*** Opening of SOURCE MATERIAL ***

/-! ## `Engine.round` (R204) -/

@[simp] theorem Engine.round_stage (e : Engine) : (e.round).stage = e.stage := by simp only [Engine.round]
@[simp] theorem Engine.round_phase (e : Engine) : (e.round).phase = e.phase := by simp only [Engine.round]
@[simp] theorem Engine.round_t (e : Engine) : (e.round).t = e.t + 1 := by simp only [Engine.round]
@[simp] theorem Engine.round_h (e : Engine) : (e.round).h = e.h := by simp only [Engine.round]
@[simp] theorem Engine.round_vars (e : Engine) : (e.round).vars = roundVars e.width e.vars (kconst e.width e.t) (scheduleWord e.w e.t.toNat) := by simp only [Engine.round]
@[simp] theorem Engine.round_w (e : Engine) : (e.round).w = e.w := by simp only [Engine.round]
@[simp] theorem Engine.round_blk (e : Engine) : (e.round).blk = e.blk := by simp only [Engine.round]
@[simp] theorem Engine.round_iblk (e : Engine) : (e.round).iblk = e.iblk := by simp only [Engine.round]
@[simp] theorem Engine.round_injv (e : Engine) : (e.round).injv = e.injv := by simp only [Engine.round]
@[simp] theorem Engine.round_keyblk (e : Engine) : (e.round).keyblk = e.keyblk := by simp only [Engine.round]
@[simp] theorem Engine.round_ikb (e : Engine) : (e.round).ikb = e.ikb := by simp only [Engine.round]
@[simp] theorem Engine.round_okb (e : Engine) : (e.round).okb = e.okb := by simp only [Engine.round]
@[simp] theorem Engine.round_dbuf (e : Engine) : (e.round).dbuf = e.dbuf := by simp only [Engine.round]
@[simp] theorem Engine.round_innerd (e : Engine) : (e.round).innerd = e.innerd := by simp only [Engine.round]
@[simp] theorem Engine.round_total (e : Engine) : (e.round).total = e.total := by simp only [Engine.round]
@[simp] theorem Engine.round_consumed (e : Engine) : (e.round).consumed = e.consumed := by simp only [Engine.round]
@[simp] theorem Engine.round_ra (e : Engine) : (e.round).ra = e.ra := by simp only [Engine.round]
@[simp] theorem Engine.round_rcvd (e : Engine) : (e.round).rcvd = e.rcvd := by simp only [Engine.round]
@[simp] theorem Engine.round_src (e : Engine) : (e.round).src = e.src := by simp only [Engine.round]
@[simp] theorem Engine.round_srcLen (e : Engine) : (e.round).srcLen = e.srcLen := by simp only [Engine.round]
@[simp] theorem Engine.round_ipos (e : Engine) : (e.round).ipos = e.ipos := by simp only [Engine.round]
@[simp] theorem Engine.round_term (e : Engine) : (e.round).term = e.term := by simp only [Engine.round]
@[simp] theorem Engine.round_oph (e : Engine) : (e.round).oph = e.oph := by simp only [Engine.round]
@[simp] theorem Engine.round_text (e : Engine) : (e.round).text = e.text := by simp only [Engine.round]
@[simp] theorem Engine.round_name (e : Engine) : (e.round).name = e.name := by simp only [Engine.round]
@[simp] theorem Engine.round_w64 (e : Engine) : (e.round).w64 = e.w64 := by simp only [Engine.round]
@[simp] theorem Engine.round_msgLen (e : Engine) : (e.round).msgLen = e.msgLen := by simp only [Engine.round]
@[simp] theorem Engine.round_keyLen (e : Engine) : (e.round).keyLen = e.keyLen := by simp only [Engine.round]
@[simp] theorem Engine.round_mlen (e : Engine) : (e.round).mlen = e.mlen := by simp only [Engine.round]
@[simp] theorem Engine.round_klen (e : Engine) : (e.round).klen = e.klen := by simp only [Engine.round]
@[simp] theorem Engine.round_err (e : Engine) : (e.round).err = e.err := by simp only [Engine.round]
@[simp] theorem Engine.round_rlen (e : Engine) : (e.round).rlen = e.rlen := by simp only [Engine.round]
@[simp] theorem Engine.round_dlen (e : Engine) : (e.round).dlen = e.dlen := by simp only [Engine.round]
@[simp] theorem Engine.round_olen (e : Engine) : (e.round).olen = e.olen := by simp only [Engine.round]
@[simp] theorem Engine.round_obuf (e : Engine) : (e.round).obuf = e.obuf := by simp only [Engine.round]
@[simp] theorem Engine.round_width (e : Engine) : (e.round).width = e.width := by simp only [Engine.width, Engine.round_name]
@[simp] theorem Engine.round_blockSize (e : Engine) : (e.round).blockSize = e.blockSize := by simp only [Engine.blockSize, Engine.round_width]
@[simp] theorem Engine.round_lenField (e : Engine) : (e.round).lenField = e.lenField := by simp only [Engine.lenField, Engine.round_width]
@[simp] theorem Engine.round_rounds (e : Engine) : (e.round).rounds = e.rounds := by simp only [Engine.rounds, Engine.round_width]
@[simp] theorem Engine.round_digestLength (e : Engine) : (e.round).digestLength = e.digestLength := by simp only [Engine.digestLength, Engine.round_name]
@[simp] theorem Engine.round_digestWordCount (e : Engine) : (e.round).digestWordCount = e.digestWordCount := by simp only [Engine.digestWordCount, Engine.round_name]

/-! ## `Engine.roundTimes` (R204) -/

@[simp] theorem Engine.roundTimes_stage (n : Nat) (e : Engine) : (Engine.roundTimes n e).stage = e.stage := by
  induction n generalizing e with
  | zero => rfl
  | succ n ih => simp [Engine.roundTimes, ih]
@[simp] theorem Engine.roundTimes_phase (n : Nat) (e : Engine) : (Engine.roundTimes n e).phase = e.phase := by
  induction n generalizing e with
  | zero => rfl
  | succ n ih => simp [Engine.roundTimes, ih]
@[simp] theorem Engine.roundTimes_h (n : Nat) (e : Engine) : (Engine.roundTimes n e).h = e.h := by
  induction n generalizing e with
  | zero => rfl
  | succ n ih => simp [Engine.roundTimes, ih]
@[simp] theorem Engine.roundTimes_w (n : Nat) (e : Engine) : (Engine.roundTimes n e).w = e.w := by
  induction n generalizing e with
  | zero => rfl
  | succ n ih => simp [Engine.roundTimes, ih]
@[simp] theorem Engine.roundTimes_blk (n : Nat) (e : Engine) : (Engine.roundTimes n e).blk = e.blk := by
  induction n generalizing e with
  | zero => rfl
  | succ n ih => simp [Engine.roundTimes, ih]
@[simp] theorem Engine.roundTimes_iblk (n : Nat) (e : Engine) : (Engine.roundTimes n e).iblk = e.iblk := by
  induction n generalizing e with
  | zero => rfl
  | succ n ih => simp [Engine.roundTimes, ih]
@[simp] theorem Engine.roundTimes_injv (n : Nat) (e : Engine) : (Engine.roundTimes n e).injv = e.injv := by
  induction n generalizing e with
  | zero => rfl
  | succ n ih => simp [Engine.roundTimes, ih]
@[simp] theorem Engine.roundTimes_keyblk (n : Nat) (e : Engine) : (Engine.roundTimes n e).keyblk = e.keyblk := by
  induction n generalizing e with
  | zero => rfl
  | succ n ih => simp [Engine.roundTimes, ih]
@[simp] theorem Engine.roundTimes_ikb (n : Nat) (e : Engine) : (Engine.roundTimes n e).ikb = e.ikb := by
  induction n generalizing e with
  | zero => rfl
  | succ n ih => simp [Engine.roundTimes, ih]
@[simp] theorem Engine.roundTimes_okb (n : Nat) (e : Engine) : (Engine.roundTimes n e).okb = e.okb := by
  induction n generalizing e with
  | zero => rfl
  | succ n ih => simp [Engine.roundTimes, ih]
@[simp] theorem Engine.roundTimes_dbuf (n : Nat) (e : Engine) : (Engine.roundTimes n e).dbuf = e.dbuf := by
  induction n generalizing e with
  | zero => rfl
  | succ n ih => simp [Engine.roundTimes, ih]
@[simp] theorem Engine.roundTimes_innerd (n : Nat) (e : Engine) : (Engine.roundTimes n e).innerd = e.innerd := by
  induction n generalizing e with
  | zero => rfl
  | succ n ih => simp [Engine.roundTimes, ih]
@[simp] theorem Engine.roundTimes_total (n : Nat) (e : Engine) : (Engine.roundTimes n e).total = e.total := by
  induction n generalizing e with
  | zero => rfl
  | succ n ih => simp [Engine.roundTimes, ih]
@[simp] theorem Engine.roundTimes_consumed (n : Nat) (e : Engine) : (Engine.roundTimes n e).consumed = e.consumed := by
  induction n generalizing e with
  | zero => rfl
  | succ n ih => simp [Engine.roundTimes, ih]
@[simp] theorem Engine.roundTimes_ra (n : Nat) (e : Engine) : (Engine.roundTimes n e).ra = e.ra := by
  induction n generalizing e with
  | zero => rfl
  | succ n ih => simp [Engine.roundTimes, ih]
@[simp] theorem Engine.roundTimes_rcvd (n : Nat) (e : Engine) : (Engine.roundTimes n e).rcvd = e.rcvd := by
  induction n generalizing e with
  | zero => rfl
  | succ n ih => simp [Engine.roundTimes, ih]
@[simp] theorem Engine.roundTimes_src (n : Nat) (e : Engine) : (Engine.roundTimes n e).src = e.src := by
  induction n generalizing e with
  | zero => rfl
  | succ n ih => simp [Engine.roundTimes, ih]
@[simp] theorem Engine.roundTimes_srcLen (n : Nat) (e : Engine) : (Engine.roundTimes n e).srcLen = e.srcLen := by
  induction n generalizing e with
  | zero => rfl
  | succ n ih => simp [Engine.roundTimes, ih]
@[simp] theorem Engine.roundTimes_ipos (n : Nat) (e : Engine) : (Engine.roundTimes n e).ipos = e.ipos := by
  induction n generalizing e with
  | zero => rfl
  | succ n ih => simp [Engine.roundTimes, ih]
@[simp] theorem Engine.roundTimes_term (n : Nat) (e : Engine) : (Engine.roundTimes n e).term = e.term := by
  induction n generalizing e with
  | zero => rfl
  | succ n ih => simp [Engine.roundTimes, ih]
@[simp] theorem Engine.roundTimes_oph (n : Nat) (e : Engine) : (Engine.roundTimes n e).oph = e.oph := by
  induction n generalizing e with
  | zero => rfl
  | succ n ih => simp [Engine.roundTimes, ih]
@[simp] theorem Engine.roundTimes_text (n : Nat) (e : Engine) : (Engine.roundTimes n e).text = e.text := by
  induction n generalizing e with
  | zero => rfl
  | succ n ih => simp [Engine.roundTimes, ih]
@[simp] theorem Engine.roundTimes_name (n : Nat) (e : Engine) : (Engine.roundTimes n e).name = e.name := by
  induction n generalizing e with
  | zero => rfl
  | succ n ih => simp [Engine.roundTimes, ih]
@[simp] theorem Engine.roundTimes_w64 (n : Nat) (e : Engine) : (Engine.roundTimes n e).w64 = e.w64 := by
  induction n generalizing e with
  | zero => rfl
  | succ n ih => simp [Engine.roundTimes, ih]
@[simp] theorem Engine.roundTimes_msgLen (n : Nat) (e : Engine) : (Engine.roundTimes n e).msgLen = e.msgLen := by
  induction n generalizing e with
  | zero => rfl
  | succ n ih => simp [Engine.roundTimes, ih]
@[simp] theorem Engine.roundTimes_keyLen (n : Nat) (e : Engine) : (Engine.roundTimes n e).keyLen = e.keyLen := by
  induction n generalizing e with
  | zero => rfl
  | succ n ih => simp [Engine.roundTimes, ih]
@[simp] theorem Engine.roundTimes_mlen (n : Nat) (e : Engine) : (Engine.roundTimes n e).mlen = e.mlen := by
  induction n generalizing e with
  | zero => rfl
  | succ n ih => simp [Engine.roundTimes, ih]
@[simp] theorem Engine.roundTimes_klen (n : Nat) (e : Engine) : (Engine.roundTimes n e).klen = e.klen := by
  induction n generalizing e with
  | zero => rfl
  | succ n ih => simp [Engine.roundTimes, ih]
@[simp] theorem Engine.roundTimes_err (n : Nat) (e : Engine) : (Engine.roundTimes n e).err = e.err := by
  induction n generalizing e with
  | zero => rfl
  | succ n ih => simp [Engine.roundTimes, ih]
@[simp] theorem Engine.roundTimes_rlen (n : Nat) (e : Engine) : (Engine.roundTimes n e).rlen = e.rlen := by
  induction n generalizing e with
  | zero => rfl
  | succ n ih => simp [Engine.roundTimes, ih]
@[simp] theorem Engine.roundTimes_dlen (n : Nat) (e : Engine) : (Engine.roundTimes n e).dlen = e.dlen := by
  induction n generalizing e with
  | zero => rfl
  | succ n ih => simp [Engine.roundTimes, ih]
@[simp] theorem Engine.roundTimes_olen (n : Nat) (e : Engine) : (Engine.roundTimes n e).olen = e.olen := by
  induction n generalizing e with
  | zero => rfl
  | succ n ih => simp [Engine.roundTimes, ih]
@[simp] theorem Engine.roundTimes_obuf (n : Nat) (e : Engine) : (Engine.roundTimes n e).obuf = e.obuf := by
  induction n generalizing e with
  | zero => rfl
  | succ n ih => simp [Engine.roundTimes, ih]
@[simp] theorem Engine.roundTimes_width (n : Nat) (e : Engine) : (Engine.roundTimes n e).width = e.width := by simp only [Engine.width, Engine.roundTimes_name]
@[simp] theorem Engine.roundTimes_rounds (n : Nat) (e : Engine) : (Engine.roundTimes n e).rounds = e.rounds := by simp only [Engine.rounds, Engine.roundTimes_width]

*** Close of SOURCE MATERIAL ***

TASK
Find every line above where the word "innerd" occurs, and copy that line.

REPLY
@[simp] theorem Engine.round_innerd (e : Engine) : (e.round).innerd = e.innerd := by simp only [Engine.round]
@[simp] theorem Engine.roundTimes_innerd (n : Nat) (e : Engine) : (Engine.roundTimes n e).innerd = e.innerd := by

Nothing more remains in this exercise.